RECORDS TO USE ->
-- ==== Sys2Proof/Laws/MovesPower.lean ====
section
/-! SUPPORT. What the operations of Resets, Commits, Power, Clocks, ThermalModel, Thermal can do: each is a move. -/
namespace Sys2Proof.Machine
variable {ps : List Part} {es : EngineId → Prop}

theorem State.recalibrate_moves {s₀ s : State} {e : EngineId} {sweeps : List (BitVec 64)} (hp : Parts [.regs, .taps, .margins, .elog, .drawn] ps) (h₀ : Moves ps es s₀ s) :
    Moves ps es s₀ (State.recalibrate s e sweeps) := by
  unfold State.recalibrate
  exact (State.refreshXw_moves (hp.s rfl) (Moves.foldl _ h₀ fun _ _ h1 => (by (try dsimp only); split; exact (State.calibrate_moves (hp.s rfl) h1); exact (State.calibrateFree_moves hp h1))))

theorem State.putEngBit_moves {s₀ s : State} {r0 r1 : Reg} {e : EngineId} {b : Bool} (hp : Parts [.regs] ps) (h₀ : Moves ps es s₀ s) :
    Moves ps es s₀ (State.putEngBit s r0 r1 e b) := by
  unfold State.putEngBit
  exact (State.setReg_moves hp h₀)

theorem State.engineFailed_moves {s₀ s : State} {e : EngineId} (hp : Parts [.regs, .elog] ps) (h₀ : Moves ps es s₀ s) :
    Moves ps es s₀ (State.engineFailed s e) := by
  unfold State.engineFailed
  exact (State.logEvent_moves hp (State.putEngBit_moves (hp.s rfl) h₀))

theorem State.takeCommitted_moves {s₀ s : State} {u : Nat} (hp : Parts [.regs] ps) (h₀ : Moves ps es s₀ s) :
    Moves ps es s₀ (State.takeCommitted s u) := by
  unfold State.takeCommitted
  exact (State.putApplied_moves hp (State.put_moves hp (State.put_moves hp h₀)))

theorem State.putRst_moves {s₀ s : State} {e : EngineId} {b : Bool} (hp : Parts [.regs] ps) (h₀ : Moves ps es s₀ s) :
    Moves ps es s₀ (State.putRst s e b) := by
  unfold State.putRst
  exact (State.put_moves hp h₀)

theorem State.engineRelease_moves {s₀ s : State} {e : EngineId} (hp : Parts [.regs, .engines] ps) (qe : es e) (h₀ : Moves ps es s₀ s) :
    Moves ps es s₀ (State.engineRelease s e) := by
  unfold State.engineRelease
  exact (State.takeCommitted_moves (hp.s rfl) (State.putRst_moves (hp.s rfl) (State.modEng_moves (hp.s rfl) qe h₀)))

theorem State.layerRelease_moves {s₀ s : State} {sweeps : List (EngineId × List (BitVec 64))} {e : EngineId} (hp : Parts [.regs, .engines, .taps, .margins, .elog, .drawn] ps) (qe : es e) (h₀ : Moves ps es s₀ s) :
    Moves ps es s₀ (State.layerRelease s sweeps e) := by
  unfold State.layerRelease
  exact (moves_then (moves_ite (State.engineFailed_moves (hp.s rfl) (Moves.refl _)) (moves_ite (Moves.refl _) (State.engineRelease_moves (hp.s rfl) qe (Moves.refl _)))) (State.recalibrate_moves (hp.s rfl) h₀))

PROMPT ->
Lines wanted from the listing above: the line with "exact (State.put_moves hp h₀)" up to and including the line with "unfold State.layerRelease". Please write them out exactly, adding nothing else.

OUTPUT OF THE EXERCISE ->
  exact (State.put_moves hp h₀)

theorem State.engineRelease_moves {s₀ s : State} {e : EngineId} (hp : Parts [.regs, .engines] ps) (qe : es e) (h₀ : Moves ps es s₀ s) :
    Moves ps es s₀ (State.engineRelease s e) := by
  unfold State.engineRelease
  exact (State.takeCommitted_moves (hp.s rfl) (State.putRst_moves (hp.s rfl) (State.modEng_moves (hp.s rfl) qe h₀)))

theorem State.layerRelease_moves {s₀ s : State} {sweeps : List (EngineId × List (BitVec 64))} {e : EngineId} (hp : Parts [.regs, .engines, .taps, .margins, .elog, .drawn] ps) (qe : es e) (h₀ : Moves ps es s₀ s) :
    Moves ps es s₀ (State.layerRelease s sweeps e) := by
  unfold State.layerRelease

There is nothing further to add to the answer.